[Start of section]

theorem witness_InsThenExtGivesTheVariantBack : (15 : Byte) ∈ regDiscs .aodr ∧ (16 : Byte) ∈ regDiscs .pwr := by
  decide

theorem witness_InsKeepsDisjointFields : disjoint .arange .aodr = true ∧ (2 : Byte) ∈ regDiscs .arange := by decide

theorem witness_InsOfNoVariantFails : (13 : Byte) ∉ regDiscs .godr ∧ (1 : Byte) ∉ regDiscs .pwr := by decide

end Sys2Proof.Tests
end

/-! ### Variant sets: the discriminant names the variant (spec 10_state R21) -/

namespace Sys2Proof.Machine

/-! `lookup` undoes the discriminant of each set: no earlier row of the set's table has that code. -/

@[simp] theorem lookup_addressSet_disc (v : Address) : lookup addressSet v.disc = some v := by
  cases v <;> rfl

@[simp] theorem lookup_accelRange_disc (v : AccelRange) :
    lookup accelRangeField.toVariantSet v.disc = some v := by
  cases v <;> rfl

@[simp] theorem lookup_gyroRange_disc (v : GyroRange) :
    lookup gyroRangeField.toVariantSet v.disc = some v := by
  cases v <;> rfl

@[simp] theorem lookup_powerMode_disc (v : PowerMode) :
    lookup powerModeField.toVariantSet v.disc = some v := by
  cases v <;> rfl

@[simp] theorem lookup_accelOdr_disc (v : AccelOdr) :
    lookup accelOdrField.toVariantSet v.disc = some v := by
  cases v <;> rfl

@[simp] theorem lookup_gyroOdr_disc (v : GyroOdr) :
    lookup gyroOdrField.toVariantSet v.disc = some v := by
  cases v <;> rfl

@[simp] theorem lookup_accelBw_disc (v : AccelBw) :
    lookup accelBwField.toVariantSet v.disc = some v := by
  cases v <;> rfl

@[simp] theorem lookup_gyroBw_disc (v : GyroBw) :
    lookup gyroBwField.toVariantSet v.disc = some v := by
  cases v <;> rfl

/-- A set whose `lookup` undoes its discriminant has no two variants with one discriminant. -/
theorem eq_of_disc_eq {V : Type} {S : VariantSet V} (hS : ∀ v, lookup S (S.disc v) = some v) (u v : V)
    (h : S.disc u = S.disc v) : u = v :=
  Option.some.inj <| calc
    some u = lookup S (S.disc u) := (hS u).symm
    _ = lookup S (S.disc v) := by rw [h]
    _ = some v := hS v

/-- Settles O7: in each of the eight sets `lookup` is a left inverse of the discriminant. -/
theorem discriminantsAreDistinctWithinASet : Obligations.DiscriminantsAreDistinctWithinASet :=
  ⟨eq_of_disc_eq lookup_addressSet_disc, eq_of_disc_eq lookup_accelRange_disc,
    eq_of_disc_eq lookup_gyroRange_disc, eq_of_disc_eq lookup_powerMode_disc,
    eq_of_disc_eq lookup_accelOdr_disc, eq_of_disc_eq lookup_gyroOdr_disc,
    eq_of_disc_eq lookup_accelBw_disc, eq_of_disc_eq lookup_gyroBw_disc⟩

end Sys2Proof.Machine

/-! ### What an instruction can do (spec 20_memory R39; 60_exceptions R122) -/

namespace Sys2Proof.Machine

/-- Every instruction but a decode is a successful answer, with data that no state enters. -/
theorem exec_eq_answerOk {i : Instr} (h : i.op ≠ .dec) : ∃ d : Data, ∀ s : State, exec i s = answerOk d s := by
  cases i with
  | decArange | decGrange | decPwr | decAodr | decGodr | decAbw | decGbw => exact absurd rfl h
  | _ => exact ⟨_, fun _ => rfl⟩

/-- A decode instruction is the answer to a decode of its byte in its field set. -/
theorem exec_eq_answerDecode {i : Instr} (h : i.op = .dec) :
    ∃ (V : Type) (F : FieldSet V) (x : Byte), ∀ s : State, exec i s = answerDecode F x s := by
  cases i with
  | decArange x | decGrange x | decPwr x | decAodr x | decGodr x | decAbw x | decGbw x =>
    exact ⟨_, _, x, fun _ => rfl⟩
  | _ => cases h

/-- Settles O36: an instruction is either a successful answer or the answer to a decode, and each of the two
gives one response in every state and changes RESP alone. -/
theorem operationsHaveNoSideEffect : Obligations.OperationsHaveNoSideEffect := by
  intro i
  by_cases h : i.op = .dec
  · obtain ⟨V, F, x, hdec⟩ := exec_eq_answerDecode h
    exact ⟨decodeResponse F x, fun s => (hdec s).trans (answerDecode_eq F x s)⟩
  · obtain ⟨d, hok⟩ := exec_eq_answerOk h
    exact ⟨{ status := 0, data := d }, fun s => (hok s).trans (answerOk_eq d s)⟩

end Sys2Proof.Machine

/-! ### The DEC command of a register-field set (spec 30_encoding R63, R69) -/

namespace Sys2Proof.Machine

/-- Every discriminant of a set fits its field (R18). -/
theorem le_regMax_of_mem_regDiscs (f : RegSet) : ∀ x ∈ regDiscs f, x.toNat ≤ (regMax f).toNat := by
  cases f <;> decide

/-- The legal values of a field are its set's discriminants: `legalValues` sorts them and drops none. -/
theorem mem_legalValues_iff {f : RegSet} {x : Byte} : x ∈ legalValues f ↔ x ∈ regDiscs f := by
  simp only [legalValues, List.mem_filter, List.contains_iff_mem, and_iff_right_iff_imp, List.mem_map,
    List.mem_range]
  intro hx
  exact ⟨x.toNat, Nat.lt_succ_of_le (le_regMax_of_mem_regDiscs f x hx), by simp⟩

/-- The DEC command of a register-field set answers with the decode of its OPERAND in a field set of the
same discriminants. -/
theorem evaluate_dec (f : RegSet) (x : Byte) :
    ∃ (V : Type) (F : FieldSet V), F.variants.map F.disc = regDiscs f ∧ ∀ s : State,
      evaluate (cmdWord .dec (regSetId f) x) s =
        answerDecode F x { s with cmd := cmdWord .dec (regSetId f) x } := by
  have hdec := decode_cmdWord .dec (regSetId f) x
  cases f with
  | arange => exact ⟨_, accelRangeField, rfl, evaluate_of_instr hdec⟩
  | grange => exact ⟨_, gyroRangeField, rfl, evaluate_of_instr hdec⟩
  | pwr => exact ⟨_, powerModeField, rfl, evaluate_of_instr hdec⟩
  | aodr => exact ⟨_, accelOdrField, rfl, evaluate_of_instr hdec⟩
  | godr => exact ⟨_, gyroOdrField, rfl, evaluate_of_instr hdec⟩
  | abw => exact ⟨_, accelBwField, rfl, evaluate_of_instr hdec⟩
  | gbw => exact ⟨_, gyroBwField, rfl, evaluate_of_instr hdec⟩

/-- A DEC command whose OPERAND is a discriminant of the set answers that OPERAND. -/
theorem answers_dec_of_mem {f : RegSet} {x : Byte} (hx : x ∈ regDiscs f) :
    Answers (cmdWord .dec (regSetId f) x) 0 (zext32 x) := by
  obtain ⟨V, F, hF, hev⟩ := evaluate_dec f x
  obtain ⟨v, hv, hvx⟩ := List.mem_map.mp (hF ▸ hx)
  intro s
  rw [hev]
  obtain ⟨-, -, -, -, hok⟩ | ⟨hnone, -, -⟩ := answerDecode_cases F x { s with cmd := _ }
  · exact hok
  · exact absurd hvx (hnone v hv)

/-- A DEC command whose OPERAND is no discriminant of the set, a wider byte included, answers
INVALID_DISCRIMINANT. -/
theorem answers_dec_of_not_mem {f : RegSet} {x : Byte} (hx : x ∉ regDiscs f) :
    Answers (cmdWord .dec (regSetId f) x) 1 0 := by
  obtain ⟨V, F, hF, hev⟩ := evaluate_dec f x
  intro s
  rw [hev]
  obtain ⟨v, hv, hvx, -, -⟩ | ⟨-, -, hfail⟩ := answerDecode_cases F x { s with cmd := _ }
  · exact absurd (hF ▸ List.mem_map.mpr ⟨v, hv, hvx⟩) hx
  · exact hfail

/-- Settles O13: the tables of R63 are computed, and a value is legal exactly when it is a discriminant of
its set, which is what a DEC command asks of its OPERAND. -/
theorem reservedPatternsFailToDecode : Obligations.ReservedPatternsFailToDecode :=
  ⟨by decide, by decide, by decide, by decide, by decide, by decide, by decide, fun _ _ =>
    ⟨fun hlegal => answers_dec_of_mem (mem_legalValues_iff.mp hlegal),
      fun hillegal => answers_dec_of_not_mem (mt mem_legalValues_iff.mpr hillegal)⟩⟩

end Sys2Proof.Machine

/-! ### The typed decode of a register-field set (spec 40_field_abstraction R69) -/

namespace Sys2Proof.Machine

section
variable {V : Type} {F : FieldSet V}

/-- A decode succeeds with what `lookup` finds. -/
theorem decodeField_eq_ok_iff_lookup {x : Byte} {v : V} :
    decodeField F x = .ok v ↔ lookup F.toVariantSet x = some v := by
  cases h : lookup F.toVariantSet x <;> simp [decodeField, h]

/-- A decode fails, and then with InvalidDiscriminant, exactly when it succeeds with no variant. -/
theorem decodeField_eq_fail_iff_forall_ne_ok {x : Byte} :
    decodeField F x = .fail .invalidDiscriminant ↔ ∀ v, decodeField F x ≠ .ok v := by
  cases h : lookup F.toVariantSet x <;> simp [decodeField, h]

/-- Where `lookup` undoes the discriminant, a decode gives the variant with that discriminant. -/
theorem decodeField_eq_ok_iff (hF : ∀ v, lookup F.toVariantSet (F.disc v) = some v) {x : Byte} {v : V} :
    decodeField F x = .ok v ↔ F.disc v = x := by
  rw [decodeField_eq_ok_iff_lookup]
  constructor
  · exact disc_of_lookup
  · rintro rfl
    exact hF v

/-- Where `lookup` undoes the discriminant, a decode meets both halves of R69: it gives the variant with
that discriminant, and fails with InvalidDiscriminant when there is none. -/
theorem decodeField_ok_and_fail_iff (hF : ∀ v, lookup F.toVariantSet (F.disc v) = some v) (x : Byte) :
    (∀ v, decodeField F x = .ok v ↔ F.disc v = x) ∧
    (decodeField F x = .fail .invalidDiscriminant ↔ ∀ v, F.disc v ≠ x) := by
  refine ⟨fun v => decodeField_eq_ok_iff hF, ?_⟩
  rw [decodeField_eq_fail_iff_forall_ne_ok]
  exact forall_congr' fun v => not_congr (decodeField_eq_ok_iff hF)

end

/-- Settles O8: in each register-field set `lookup` is a left inverse of the discriminant. -/
theorem decodeReturnsTheVariantWithThatDiscriminant :
    Obligations.DecodeReturnsTheVariantWithThatDiscriminant :=
  ⟨decodeField_ok_and_fail_iff lookup_accelRange_disc, decodeField_ok_and_fail_iff lookup_gyroRange_disc,
    decodeField_ok_and_fail_iff lookup_powerMode_disc, decodeField_ok_and_fail_iff lookup_accelOdr_disc,
    decodeField_ok_and_fail_iff lookup_gyroOdr_disc, decodeField_ok_and_fail_iff lookup_accelBw_disc,
    decodeField_ok_and_fail_iff lookup_gyroBw_disc⟩

end Sys2Proof.Machine

/-! ### ADDR.ADDR (spec 41_address R77) -/

namespace Sys2Proof

/-- An OPERAND that is no variant identifier of the set is refused (R58). -/
theorem decodeVariantOperand_of_forall_ne {V : Type} {S : VariantSet V} {x : Byte} (i : V → Instr)
    (h : ∀ v ∈ S.variants, S.disc v ≠ x) : decodeVariantOperand S i x = .illegal .operandNotVariant := by
  simp [decodeVariantOperand, Machine.lookup_eq_none_iff.mpr h]

namespace Machine

/-- A word that decodes to no instruction is answered ILLEGAL_COMMAND with DATA 0 (R62). -/
theorem answers_of_illegal {w : CmdWord} {why : IllegalReason} (h : decode w = .illegal why) :
    Answers w 2 0 :=
  evaluate_of_illegal h

/-- The command ADDR.ADDR answers the discriminant of its variant; only RESP changes. -/
theorem exec_addrAddr (a : Address) (s : State) :
    exec (.addrAddr a) s = .next { s with resp := { status := 0, data := zext32 a.disc } } :=
  answerByte_eq a.disc s

/-- A word that decodes to ADDR.ADDR answers the discriminant of its variant. -/
theorem answers_of_addrAddr {w : CmdWord} {a : Address} (h : decode w = .instr (.addrAddr a)) :
    Answers w 0 (zext32 a.disc) := fun s =>
  (evaluate_of_instr h s).trans (exec_addrAddr a _)

/-- With an OPERAND that is neither bus address, ADDR.ADDR decodes to no instruction. -/
theorem decode_addrAddr_of_ne {x : Byte} (hp : x ≠ 0x68) (hs : x ≠ 0x69) :
    decode (0x60#8 ++ x) = .illegal .operandNotVariant := by
  have hne : ∀ a ∈ addressSet.variants, addressSet.disc a ≠ x
    | .primary, _ => hp.symm
    | .secondary, _ => hs.symm
  calc decode (0x60#8 ++ x)
      = decodePair .addr .addr x := decode_append (by decide) x
    _ = .illegal .operandNotVariant := decodeVariantOperand_of_forall_ne .addrAddr hne

/-- Settles O32: ADDR.ADDR answers its variant's discriminant, which is the bus address, and the two
discriminants are the only OPERANDs it decodes. -/
theorem addressAnswersTheBusAddress : Obligations.AddressAnswersTheBusAddress :=
  ⟨fun s => ⟨exec_addrAddr .primary s, exec_addrAddr .secondary s⟩,
    answers_of_addrAddr (a := .primary) (by decide), answers_of_addrAddr (a := .secondary) (by decide),
    fun _ hp hs => answers_of_illegal (decode_addrAddr_of_ne hp hs)⟩

end Machine
end Sys2Proof

/-! ### The commands without an operand: MASK and DFLT (spec 30_encoding R58, CMD16-N) -/

namespace Sys2Proof.Machine

section
variable {op : Op} {set : SetId} {i : Instr} {high : Byte}

/-- A command of the form without an operand, its OPERAND 0x00, answers what its instruction answers. -/
theorem answers_of_decodeNoOperand {d : Data} (hpair : decodePair op set = decodeNoOperand i)
    (hexec : ∀ s : State, exec i s = .next { s with resp := { status := 0, data := d } }) :
    Answers (cmdWord op set 0) 0 d := fun s =>
  have hdec : decode (cmdWord op set 0) = .instr i := by rw [decode_cmdWord, hpair, decodeNoOperand, if_pos rfl]
  (evaluate_of_instr hdec s).trans (hexec _)

/-- A command of the form without an operand is refused with any other OPERAND. -/
theorem answers_of_decodeNoOperand_of_ne {x : Byte} (hhigh : (op.code ++ set.code : Byte) = high)
    (hpair : decodePair op set = decodeNoOperand i) (hx : x ≠ 0) : Answers (high ++ x) 2 0 :=
  answers_of_illegal (by rw [decode_append hhigh, hpair, decodeNoOperand, if_neg hx])

end

/-- The MASK instruction of a register-field set. -/
def maskInstr : RegSet → Instr
  | .arange => .maskArange
  | .grange => .maskGrange
  | .pwr => .maskPwr
  | .aodr => .maskAodr
  | .godr => .maskGodr
  | .abw => .maskAbw
  | .gbw => .maskGbw

theorem decodePair_mask (f : RegSet) : decodePair .mask (regSetId f) = decodeNoOperand (maskInstr f) := by
  cases f <;> rfl

/-- MASK answers the mask of its set; only RESP changes. -/
theorem exec_maskInstr (f : RegSet) (s : State) :
    exec (maskInstr f) s = .next { s with resp := { status := 0, data := zext32 (regMask f) } } := by
  cases f <;> exact answerByte_eq _ s

theorem answers_mask (f : RegSet) : Answers (cmdWord .mask (regSetId f) 0) 0 (zext32 (regMask f)) :=
  answers_of_decodeNoOperand (decodePair_mask f) (exec_maskInstr f)

theorem answers_mask_of_ne (f : RegSet) {high x : Byte} (hx : x ≠ 0)
    (hhigh : (Op.mask.code ++ (regSetId f).code : Byte) = high := by decide) : Answers (high ++ x) 2 0 :=
  answers_of_decodeNoOperand_of_ne hhigh (decodePair_mask f) hx

/-- Settles O15: the instruction and the command of each set answer the mask of R17. -/
theorem maskAnswersTheFieldMask : Obligations.MaskAnswersTheFieldMask :=
  ⟨fun s => ⟨exec_maskInstr .arange s, exec_maskInstr .grange s, exec_maskInstr .pwr s, exec_maskInstr .aodr s,
      exec_maskInstr .godr s, exec_maskInstr .abw s, exec_maskInstr .gbw s⟩,
    answers_mask .arange, answers_mask .grange, answers_mask .pwr, answers_mask .aodr, answers_mask .godr,
    answers_mask .abw, answers_mask .gbw,
    fun _ hx => ⟨answers_mask_of_ne .arange hx, answers_mask_of_ne .grange hx, answers_mask_of_ne .pwr hx,
      answers_mask_of_ne .aodr hx, answers_mask_of_ne .godr hx, answers_mask_of_ne .abw hx,
      answers_mask_of_ne .gbw hx⟩⟩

[End of section]

> **Work request**:
Which of the lines in the material carry the string "regSetId"? Pull them out.

> **Solution to this exercise**:
      evaluate (cmdWord .dec (regSetId f) x) s =
        answerDecode F x { s with cmd := cmdWord .dec (regSetId f) x } := by
  have hdec := decode_cmdWord .dec (regSetId f) x
    Answers (cmdWord .dec (regSetId f) x) 0 (zext32 x) := by
    Answers (cmdWord .dec (regSetId f) x) 1 0 := by
theorem decodePair_mask (f : RegSet) : decodePair .mask (regSetId f) = decodeNoOperand (maskInstr f) := by
theorem answers_mask (f : RegSet) : Answers (cmdWord .mask (regSetId f) 0) 0 (zext32 (regMask f)) :=
    (hhigh : (Op.mask.code ++ (regSetId f).code : Byte) = high := by decide) : Answers (high ++ x) 2 0 :=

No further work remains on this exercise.